Goals, Objectives, and
Targeted Activities:
This proposal researches
techniques that support efficient data mining operations on geospatial data. In
addition it proposes new data mining tasks that can be applied to such data. The
problems we are addressing are the following:
(i) Density estimators to approximate geospatial data sets: We investigate two new techniques for approximating the density of geospatial data sets. These are multi-dimensional histograms with overlapping buckets of variable size and multi-dimensional kernel estimators with adaptive bandwidths [20, 17, 6, 28]. Advanced density estimator techniques allow efficient approximation of range queries on geospatial data, and enable interactive exploratory data mining.
(ii) Adaptive sampling for data mining algorithms: We will investigate the use of adaptive sampling for batched data mining tasks for geospatial datasets. In adaptive sampling, dense regions of the space are sampled at a different frequency than sparse regions. Adaptive sampling requires an efficient density estimation technique [4, 8]. To address this issue we plan to use the new density estimation techniques we propose above.
(iii) Similarity models for generalized time series: Spatiotemporal data describe objects that change over time. We propose new similarity models to identify objects that change their location in similar patterns [12, 10, 2], and identify regions that show similar patterns in the change of their attributes [7]. These techniques can be used for clustering objects or for answering nearest neighbor queries.
(iv) Locally adaptive nearest neighbor classification: In [19, 16, 9, 5, 1, 25, Domeniconi Ph.D. Thesis] we show how we can use local information for improving the performance of nearest neighbor classification techniques on numerical data.

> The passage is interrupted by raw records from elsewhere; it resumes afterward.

def State.eng (s : State) (e : Nat) : Engine := tget {} s.dl.engines e
def State.updEng (s : State) (e : Nat) (f : Engine → Engine) : State :=
  { s with dl := { s.dl with engines := tput {} s.dl.engines e (f (s.eng e)) } }
def State.dealer (s : State) (r : Nat) : Dealer := tget {} s.dl.dealers r
def State.updDealer (s : State) (r : Nat) (f : Dealer → Dealer) : State :=
  { s with dl := { s.dl with dealers := tput {} s.dl.dealers r (f (s.dealer r)) } }
def State.pod (s : State) (p : Nat) : Pod := tget {} s.dl.pods p
def State.updPod (s : State) (p : Nat) (f : Pod → Pod) : State :=
  { s with dl := { s.dl with pods := tput {} s.dl.pods p (f (s.pod p)) } }
def State.obj (s : State) (k : Nat) : SyncObj := tget {} s.sy.objs k
def State.setObj (s : State) (k : Nat) (o : SyncObj) : State := { s with sy := { s.sy with objs := tput {} s.sy.objs k o } }
def State.updObj (s : State) (k : Nat) (f : SyncObj → SyncObj) : State := s.setObj k (f (s.obj k))
def State.seqEnt (s : State) (q : Nat) : SeqEnt := tget {} s.rs.seqs q
def State.updSeq (s : State) (q : Nat) (f : SeqEnt → SeqEnt) : State :=
  { s with rs := { s.rs with seqs := tput {} s.rs.seqs q (f (s.seqEnt q)) } }
def State.ros (s : State) (k : Nat) : Ros := tget {} s.rs.ros k
def State.updRos (s : State) (k : Nat) (f : Ros → Ros) : State :=
  { s with rs := { s.rs with ros := tput {} s.rs.ros k (f (s.ros k)) } }
def State.port (s : State) (k : Nat) : Port := tget {} s.li.ports k
def State.updPort (s : State) (k : Nat) (f : Port → Port) : State :=
  { s with li := { s.li with ports := tput {} s.li.ports k (f (s.port k)) } }
def State.landing (s : State) (l : Nat) : Landing := tget {} s.li.landings l
def State.updLanding (s : State) (l : Nat) (f : Landing → Landing) : State :=
  { s with li := { s.li with landings := tput {} s.li.landings l (f (s.landing l)) } }
def State.callSlot (s : State) (x : Nat) : CallSlot := tget {} s.li.calls x
def State.updCall (s : State) (x : Nat) (f : CallSlot → CallSlot) : State :=
  { s with li := { s.li with calls := tput {} s.li.calls x (f (s.callSlot x)) } }
def State.core (s : State) (k : Nat) : Core := tget {} s.sv.cores k
def State.updCore (s : State) (k : Nat) (f : Core → Core) : State :=
  { s with sv := { s.sv with cores := tput {} s.sv.cores k (f (s.core k)) } }
def State.clock (s : State) (d : Nat) : Clock := tget {} s.fc.clocks d
def State.updClock (s : State) (d : Nat) (f : Clock → Clock) : State :=
  { s with fc := { s.fc with clocks := tput {} s.fc.clocks d (f (s.clock d)) } }
def State.supply (s : State) (d : Nat) : Supply := tget {} s.fc.supply d
def State.updSupply (s : State) (d : Nat) (f : Supply → Supply) : State :=
  { s with fc := { s.fc with supply := tput {} s.fc.supply d (f (s.supply d)) } }
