/-- The trick of an ANCHOR is folded: its epoch advances and its landing entries are revoked (R153 step 1). A trick whose results are
taken is over but for its log record, and nothing of it is folded (R156). -/
def State.dropTrick (s : State) (r : Nat) : State :=
  match (s.ros r).trick with
  | none => s
  | some t =>
    if t.folded ∨ t.resulted then s else
    let s := s.updRos r fun x => { x with trick := some { t with folded := true } }
    let s := s.setReg ⟨.roEpoch, r, 0⟩ (BitVec.ofNat 64 (((s.reg ⟨.roEpoch, r, 0⟩).toNat + 1) % 2 ^ 16))
    s.each (s.landingsWhere fun l => decide (l.owner = .trick r t.epoch)) State.revoke

/-- The roster whose trick an ANCHOR holds. -/
def State.trickOf (s : State) (k : Nat) : Option Nat :=
  (s.rs.ros.find? fun x => match x.2.trick with | some t => decide (t.anchor = k) | none => false).map Prod.fst

/-- A hub unit holds an ACTIVE node that R195 ends at once. -/
def State.endsAtOnce (s : State) (k : Nat) : Bool :=
  let n := s.node k
  match n.d.kind with
  | .wait | .loop | .fanout | .anchor | .join | .gate => true
  | .sprout => decide (s.enginesOf k = []) && decide (s.suspsOf k = []) && !s.reporting k
  | .remote | .signal => !n.sent
  | .task => false

/-- Step 1 to 3 of R195 for one node of the set. -/
def State.endNode (s : State) (k : Nat) : State :=
  let n := s.node k
  let s := s.each (s.landingsWhere fun l => decide (l.node = some k)) State.revoke
  match n.st with
  | .waiting | .parked | .dormant => s.setFolded k
  | .ready | .active =>
    if n.st = .active ∧ s.endsAtOnce k then
      let s := if n.d.kind = .fanout then
          { s with gs := { s.gs with fan := s.gs.fan.bind (fun w => if w.node = k then none else some w)
                                     fanHeld := s.gs.fanHeld.filter fun w => decide (w.node ≠ k) } } else s
      let s := match s.trickOf k with
        | some r => s.dropTrick r
        | none => s
      let s := s.updRos n.d.roster fun x => { x with anchors := x.anchors.filter (· ≠ k) }
      let s := s.updCtx (nkCtx k) fun c => { c with dynWait := c.dynWait.filter (· ≠ k) }
      s.setFolded k
    else if n.sent then s.updNode k fun n => { n with ending := true }
    else
      let s := if n.d.isKitty then s.dropPanels k else s
      let run := s.enginesOf k
      let left := s.suspsOf k
      let s := if n.d.isKitty ∧ left ≠ [] then
          (s.updNode k fun n => { n with spoiled := true }).passPanels k (left.map fun u => u.launch.panel) else s
      let s := if left ≠ [] then
          let s := s.freeRecords k
          { s with dl := s.dl.mapDealers fun d =>
            { d with
              hands := d.hands.filter (fun h => !(decide (h.key = k) && h.susp.isSome))
              shares := d.shares.map fun (h : Share) => if h.key = k then
                { h with running := h.running.filter fun p => !(left.any fun u => decide (u.launch.panel = p)) } else h } }
        else s
      if run = [] ∧ ¬ s.reporting k then s.setFolded k
      else (s.updNode k fun n => { n with ending := true }).each run State.drain
  | .done =>
    -- an armed gate of the set is disarmed without a report (DEDUCED, log entry 21)
    if n.d.kind = .gate ∧ n.left ≠ [] ∧ ¬ n.d.inBody then s.setNode k {} else s
  | .failed | .quarantined => (if n.d.isKitty then s.dropPanels k else s).each (s.enginesOf k) State.drain
  | .free | .template | .folded => s

/-- R195 on a set of nodes. The bodies of LOOP nodes in the set are ended with them: every body node that is not on an
engine becomes FOLDED, DONE and DORMANT ones included (R64). -/
def State.endNodes (s : State) (ks : List Nat) : State :=
  let loops := ks.filter fun k => decide ((s.node k).d.kind = .loop) && decide ((s.node k).st = .active)
  let body := loops.flatMap s.bodyOf
  let all := (ks ++ body).foldl (fun a k => insertNat k a) []
  s.each all fun s k =>
    if k ∈ body ∧ (s.node k).st = .done then s.setFolded k else s.endNode k

/-- End every node of a command with a status and cause for its record (R194, R223, R343). -/
def State.endCmd (s : State) (n seq status cause : Nat) : State :=
  let s := s.updCmd n seq fun c => { c with ending := some (c.ending.getD (status, cause)) }
  let s := s.each (s.landingsWhere fun l => decide (l.owner = .command n seq)) State.revoke
  s.endNodes (s.cmdNodes n seq)

/-! ### Slots that stop with their context (R164) -/

/-- Discard entries fetched but not applied: W_dev goes back to the first of them. -/
def Slot.discard (x : Slot) : Slot :=
  match x.buf with
  | [] => x
  | e :: _ => { x with buf := [], wdev := e.idx }

/-- The slot's bound context faults (R164). -/
def Slot.fault (x : Slot) : Slot :=
  match x.st with
  | .idle | .fetching | .saved => { x.discard with st := .faulted, idleCheck := false }
  | _ => x

/-- Open commands whose context is `c`, as slot and sequence number. -/
def State.cmdsOfCtx (s : State) (c : Nat) : List (Nat × Nat) :=
  (s.fe.cmds.filter fun e => decide (e.2.ctx = c)).map fun e => (e.1 / 2 ^ 64, e.1 % 2 ^ 64)

/-! ### Context faults (R340 to R343) -/

/-- Steps 1 and 2 of teardown (R343): the slots stop, and R195 is applied to every node of every open command. -/
def State.teardownStart (s : State) (c status cause : Nat) : State :=
  let s := s.each (s.slotsOf c) fun s n => s.updSlot n Slot.fault
  let s := s.each (s.cmdsOfCtx c) fun s q => s.updCmd q.1 q.2 fun x => { x with ending := some (x.ending.getD (status, cause)) }
  let s := s.each (s.landingsWhere fun l => decide (l.ctx = c) && (match l.owner with | .command _ _ => true | _ => false)) State.revoke
  s.endNodes (s.ctxNodes c)

/-- A context faults: its state, its record, one packet, and teardown begins. A fault of a FAULTED context only raises
LATER; one of a SAVING context lets the save's steps end first (R340, R341, R346). `src` is the SOURCE of the packet. -/
def State.ctxFault (s : State) (c : Nat) (f : FaultRec) (src : Nat) : State :=
  match (s.ctx c).st with
  | .faulted => s.updCtx c fun x => { x with fault := x.fault.map fun r => { r with later := min (r.later + 1) 65535 } }
  | was =>
    let f := match f.node with
      | some i => { f with cmd := f.cmd <|> (s.node (nk c i)).cmd, tag := (s.node (nk c i)).tag }
      | none => f
    let s := s.updCtx c fun x => { x with st := .faulted, fault := some f, torn := false, faultedInSave := decide (was = .saving) }
    let s := if was = .saved ∨ was = .restoring then
        s.each (s.cmdsOfCtx c) fun s q => s.updCmd q.1 q.2 fun x => { x with folded := 0, drained := 0, killed := 0 } else s
    let s := s.report { typ := if f.status = stCOPY_DISAGREE then 0x21 else 0x20, status := f.status,
                        source := f.engine.getD src, ctx := some c, body := f.words }
    let s := s.pinEvent 1
    if was = .saving then s else s.teardownStart c f.status f.cause

/-- A node becomes FAILED and its context faults (R47). -/
def State.failNode (s : State) (k : Nat) (f : FaultRec) (src : Nat) : State :=
  let s := s.unplace k
  let s := s.updNode k fun n => { n with st := .failed }
  s.ctxFault (nkCtx k) { f with node := some (nkIdx k) } src

/-- A node becomes QUARANTINED and its context faults (R51, R360). -/
def State.quarantine (s : State) (k : Nat) (f : FaultRec) (src : Nat) : State :=
  let s := s.unplace k
  let s := s.updNode k fun n => { n with st := .quarantined }
  s.ctxFault (nkCtx k) { f with node := some (nkIdx k) } src

/-- The chip enters FATAL: the line goes low, the chip freezes, one packet is written and vector 272 signalled (R361). -/
def State.enterFatal (s : State) (sub : Nat) : State :=
  if s.fatal then s else
  let s := (s.orReg ⟨.fcStatus, 0, 0⟩ 1).pinEvent 0
  let s := s.report { typ := 0x2A, status := stFAULTED, source := sourceUnit 9, body := [sub % 16 + (Config.fatalDetail sub).toNat * 2 ^ 8] }
  let s := s.vector 272
  match s.ob.stop with
  | .snapped => s
  | _ => ((s.cutMade .frozen).bump (gcnt 15) 1).disturb 4

end Sys2Proof.Machine
end

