/-- Judge a descriptor whole and write it whole, or answer its refusal (R54, R58, R468). Zero-degree nodes are armed, and
increments of existing targets go to the Resolver. The range concerned in OUT_OF_WINDOW is the node range where the node window is
not valid or the node range is out, else the edge range; a range of count 0 is placed like any other, so its FIRST is judged
(DEDUCED, log entry 78). -/
def State.applyGraph (s : State) (g : GraphDesc) : Except GsRefusal State :=
  let n := g.nodes.length
  let m := g.edges.length
  let pool := if g.sprout.isSome then s.nodeWin g.ctx else s.nodePool g.ctx
  let epool := if g.sprout.isSome then s.edgeWin g.ctx else s.edgePool g.ctx
  if ¬ s.nodesValid g.ctx ∨ pool < g.first + n then .error ⟨0x02, g.first, false⟩
  else if ¬ s.edgesValid g.ctx ∨ epool < g.efirst + m then .error ⟨0x02, g.efirst, true⟩
  else
    match ((List.range n).map fun j => nk g.ctx (g.first + j)).find? fun k => decide ((s.node k).st ≠ .free) with
    | some k => .error ⟨0x03, nkIdx k, false⟩
    | none =>
      let w := s.writeGraph g
      let ks := (List.range n).map fun j => nk g.ctx (g.first + j)
      let res := w.reserveSprouts g.ctx ks
      let full := match res with | .error i => some i | .ok _ => none
      match w.nodesCause g full g.first g.nodes with
      | some r => .error r
      | none =>
        match res with
        | .error i => .error ⟨0x0C, i, false⟩
        | .ok w =>
          let js := (ks.flatMap fun k => (w.edgeSlots k).map fun j => j % 2 ^ 22) ++ (List.range m).map (g.efirst + ·)
          let js := js.foldl (fun a j => insertNat j a) []
          match w.edgeCause s g js [] with
          | some r => .error r
          | none =>
            let incs := js.flatMap (w.outsideTargets g)
            let zero := ks.filter fun k => decide ((w.node k).st = .waiting) && decide ((w.node k).d.inDeg = 0)
            .ok { w with gs := { w.gs with
              resIn := w.gs.resIn ++ incs.map fun t => { inc := true, node := t, n := 1 }
              armed := zero.foldl (fun a k => insertNat k a) w.gs.armed } }

/-! ### Instantiation (R60, R61, R67, R151) -/

/-- What becomes of an instantiation. -/
inductive InstResult where
  | ok (s : State)
  | noRoom
  | bad

/-- Whom an instance's nodes belong to. -/
structure InstFor where
  cmd : Option (Nat × Nat) := none
  parent : Option Nat := none
  call : Option Nat := none
  epoch : Nat := 0
  owner : DynOwner
  /-- The FANOUT facts of its nodes, if any. -/
  fan : Option FanInst := none

/-- Move an index that lies in the range. -/
def reloc (base count dst i : Nat) : Nat := if inRange base count i then dst + (i - base) else i

/-- Relocate the indices a node descriptor holds (R60): those of LOOP and GATE ranges and a FANOUT's TEMPLATE. -/
def Desc.relocate (d : Desc) (base count dst : Nat) (eoff : Int) : Desc :=
  let r := reloc base count dst
  let d := if d.succ = 0 then d else { d with edgeBase := BitVec.ofInt 22 (d.edgeBase.toNat + eoff) }
  let d := { d with flags := d.flags &&& 0xBF#8 }
  match d.kind with
  | .loop => { d with w0 := setBits d.w0 0 20 (r d.bodyBase) }
  | .gate => { d with w0 := setBits d.w0 0 20 (r d.primBase), b := setBits d.b 0 20 (r d.fallBase) }
  | .fanout => { d with w0 := setBits d.w0 0 20 (r d.fanTemplate) }
  | _ => d

/-- The indices outside the range that a template node and its edges name; `trick` says that an ANCHOR instantiates, and a
FANOUT's TEMPLATE is then judged apart (R60, R151). -/
def State.outsideRefs (s : State) (c base count : Nat) (trick : Bool) (k : Nat) : List Nat :=
  let d := (s.node k).d
  let own := match d.kind with
    | .loop => [d.bodyBase]
    | .gate => [d.primBase, d.fallBase]
    | .fanout => if trick then [] else [d.fanTemplate]
    | _ => []
  (own ++ s.allTargets k).filter fun i => !inRange base count i || decide (s.nodeWin c ≤ i)

/-- An index outside the range names a non-template node (R60): a FREE slot holds no node, so it names none (DEDUCED, log
entry 79). -/
def State.namesNode (s : State) (c i : Nat) : Bool :=
  decide (i < s.nodeWin c) && decide ((s.node (nk c i)).st ≠ .template) && decide ((s.node (nk c i)).st ≠ .free)

/-- The TEMPLATE of a FANOUT in a trick's range names a template node outside the range (R151). -/
def State.trickTemplateOk (s : State) (c base count k : Nat) : Bool :=
  let d := (s.node k).d
  decide (d.kind ≠ .fanout) ||
  (!inRange base count d.fanTemplate && decide (d.fanTemplate < s.nodeWin c) && decide ((s.node (nk c d.fanTemplate)).st = .template))

/-- The indices that a range's template nodes hold are as R60 and R151 ask. -/
def State.refsOk (s : State) (c base count : Nat) (trick : Bool) (ks : List Nat) : Bool :=
  (ks.flatMap (s.outsideRefs c base count trick)).all (s.namesNode c) && (!trick || ks.all (s.trickTemplateOk c base count))

/-- The instantiating node is an ANCHOR. -/
def State.byAnchor (s : State) (parent : Option Nat) : Bool :=
  match parent with
  | some p => decide ((s.node p).d.kind = .anchor)
  | none => false

/-- The edge slots the nodes of a range use: first and one past the last. A node with SUCC_COUNT 0 uses none, so its EDGE_BASE
bounds nothing and is copied as it stands (DEDUCED, log entry 79). -/
def State.edgeSpan (s : State) (ks : List Nat) : Nat × Nat :=
  let l := ks.filter fun k => decide ((s.node k).d.succ ≠ 0)
  match l.map fun k => (s.node k).d.edgeBase.toNat with
  | [] => (0, 0)
  | b :: bs =>
    (bs.foldl min b, (l.map fun k => (s.node k).d.edgeBase.toNat + (s.node k).d.succ.toNat).foldl max 0)
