/-- The Front End takes a command's descriptor: NEXT_SEQ is assigned, the command opens, and its START latch record is
written where latching is enabled (R179, R397, R461). -/
def State.assign (s : State) (n : Nat) (d : RingDesc) : State :=
  let seq := (s.slot n).nextSeq.toNat
  let s := s.updSlot n fun x => { x with nextSeq := x.nextSeq + 1 }
  let s := s.setCmd n seq { ctx := s.descCtx n d, user := d.user, opcode := d.opcode, dflags := d.dflags,
                                startLatched := s.latchOn n }
  if s.latchOn n then s.latch n seq d.user 0 0 else s

/-- A descriptor is refused: the context faults with the cause, and the command it opened or joined retires with FAULTED
(R58, R178). -/
def State.refuse (s : State) (c : Nat) (q : Option (Nat × Nat)) (cause detail : Nat) : State :=
  let s := match q with
    | none => s
    | some (n, seq) => s.updCmd n seq fun x => { x with applied := true, ending := some (x.ending.getD (stFAULTED, cause)) }
  s.ctxFault c { cause := cause, cmd := q, detail := detail } (sourceUnit (if 0x40 ≤ cause then 0 else 1))

/-- The head of a slot's fetch buffer may be taken: the slot applies descriptors, FENCE is met, and a command has room
(R164, R179, R180). -/
def State.headOpen (s : State) (n : Nat) (d : RingDesc) : Bool :=
  (decide ((s.slot n).st = .idle) || decide ((s.slot n).st = .fetching)) &&
  (decide (d.opcode = 0) ||
    ((!d.dflags.testBit 0 || decide (s.openCmds n = [])) &&
     (decide (d.opcode = 2) || decide ((s.openCmds n).length < 1024))))

def State.popHead (s : State) (n : Nat) : State := s.updSlot n fun x => { x with buf := x.buf.drop 1 }

/-- The head entry of a slot that no command row names is refused: a failed fetch (FE_FETCH, no number), or a reserved opcode
(R174, R178). -/
def State.settleHead1 (s : State) (n : Nat) : State :=
  match (s.slot n).buf with
  | [] => s
  | e :: _ =>
    match e.bytes with
    | none => if (s.slot n).st = .idle ∨ (s.slot n).st = .fetching then s.feFault (s.slotCtx n) 0x45 else s
    | some bs =>
      let d := RingDesc.ofBytes bs
      if 8 < d.opcode ∧ s.headOpen n d then
        let seq := (s.slot n).nextSeq.toNat
        let c := s.descCtx n d
        ((s.popHead n).assign n d).refuse c (some (n, seq)) 0x40 0
      else s

def State.settleHead (s : State) (n : Nat) : State := iter (fun s => State.settleHead1 s n) 32 s

/-- Take the head entry of slot `n` for application if it is a descriptor of opcode `op`; `f` applies it, with the number
it was assigned. A refusal of the Front End is applied here (R178, R179). -/
def State.takeDesc (s : State) (n op : Nat) (f : State → RingDesc → Nat → State) : State :=
  match (s.slot n).buf with
  | [] => s
  | e :: _ =>
    match e.bytes with
    | none => s
    | some bs =>
      let d := RingDesc.ofBytes bs
      if d.opcode ≠ op ∨ ¬ s.headOpen n d ∨ ¬ s.runs 0 ∨ ¬ s.open then s
      else
        let seq := (s.slot n).nextSeq.toNat
        let c := s.descCtx n d
        let cause := s.feCause n bs d
        let t := s.popHead n
        let t := if op = 2 then t else t.assign n d
        match cause with
        | some x =>
          let q := if op ≠ 2 then some (n, seq) else if x ≠ 0x46 ∧ (s.cmd d.cmdSlot d.cmdSeq).isSome then some (d.cmdSlot, d.cmdSeq) else none
          (t.refuse c q x 0).settleHead n
        | none => (f t d seq).settleHead n

/-- The address space in which a descriptor's arrays and records lie (R161). -/
def State.arraySpace (s : State) (n : Nat) (d : RingDesc) : Nat := ctxSpace (if s.slotMaint n then d.ctx else s.slotCtx n)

(v) Set Indexing: In [11] we give a technique that solves approximately the set indexing problem: Given a query set q and a collection of sets S, find the sets in S that are most similar to q.
(vi) Stream Computing: In [3, 4] we initiate a study on how to efficiently do range query approximation and how to induce SVM classifiers on stream data.
(vii) Applications of similarity models for trajectories: In [21] we give new indexing techniques for finding similar trajectories. We apply such techniques for matching body movements in [22]. In [24] we give algorithms for clustering gene expression time sequences.
(viii) Text indexing: In [26] we discuss the effects of using phrases in combination to dimensionality reduction techniques. In [29] we compare the effectiveness of different dimensionality reduction techniques for text retrieval.
(ix) Association rules mining: In [27] we give a theoretical foundtion on the complexity of the problem of finding all maximal frequent sets.
Area Background:
This project researches basic techniques that support efficient data
mining operations in geospatial data, either in a static environment or in a
time evolving environment (also termed a spatiotemporal environment). Typically,
geospatial data contain geometric or topological information, in addition to
other kinds of attributes, such as environmental factors or data related to
natural resource exploration. Examples of time evolving geospatial data include
data that describe the evolution of natural phenomena, earth science data that
describe spatiotemporal phenomena in the atmosphere, two- or
three-dimensional sequences of images of geographical regions, or data that
describe the location of individuals in the geographic space as a function of
time. We consider two possible modes of user interaction. In the first,
exploratory data mining, the user takes an exploratory part in the discovery
process by (i) defining and testing hypotheses, (ii) asking queries on the data
and (iii) striving to understand the structure of the data. Examples of
such tasks are answering range queries, or finding the nearest neighbor (or
nearest neighbors) to a given object. In the second, batched data mining the
user defines the goal that the data mining technique has to achieve. Such data
mining tasks include clustering, classification, outlier detection, feature
similarity, spatial association rules, trend detection. Speeding up the
execution of such tasks, and scaling the algorithms to run for large data sets,
is one of the most important problems in data mining research.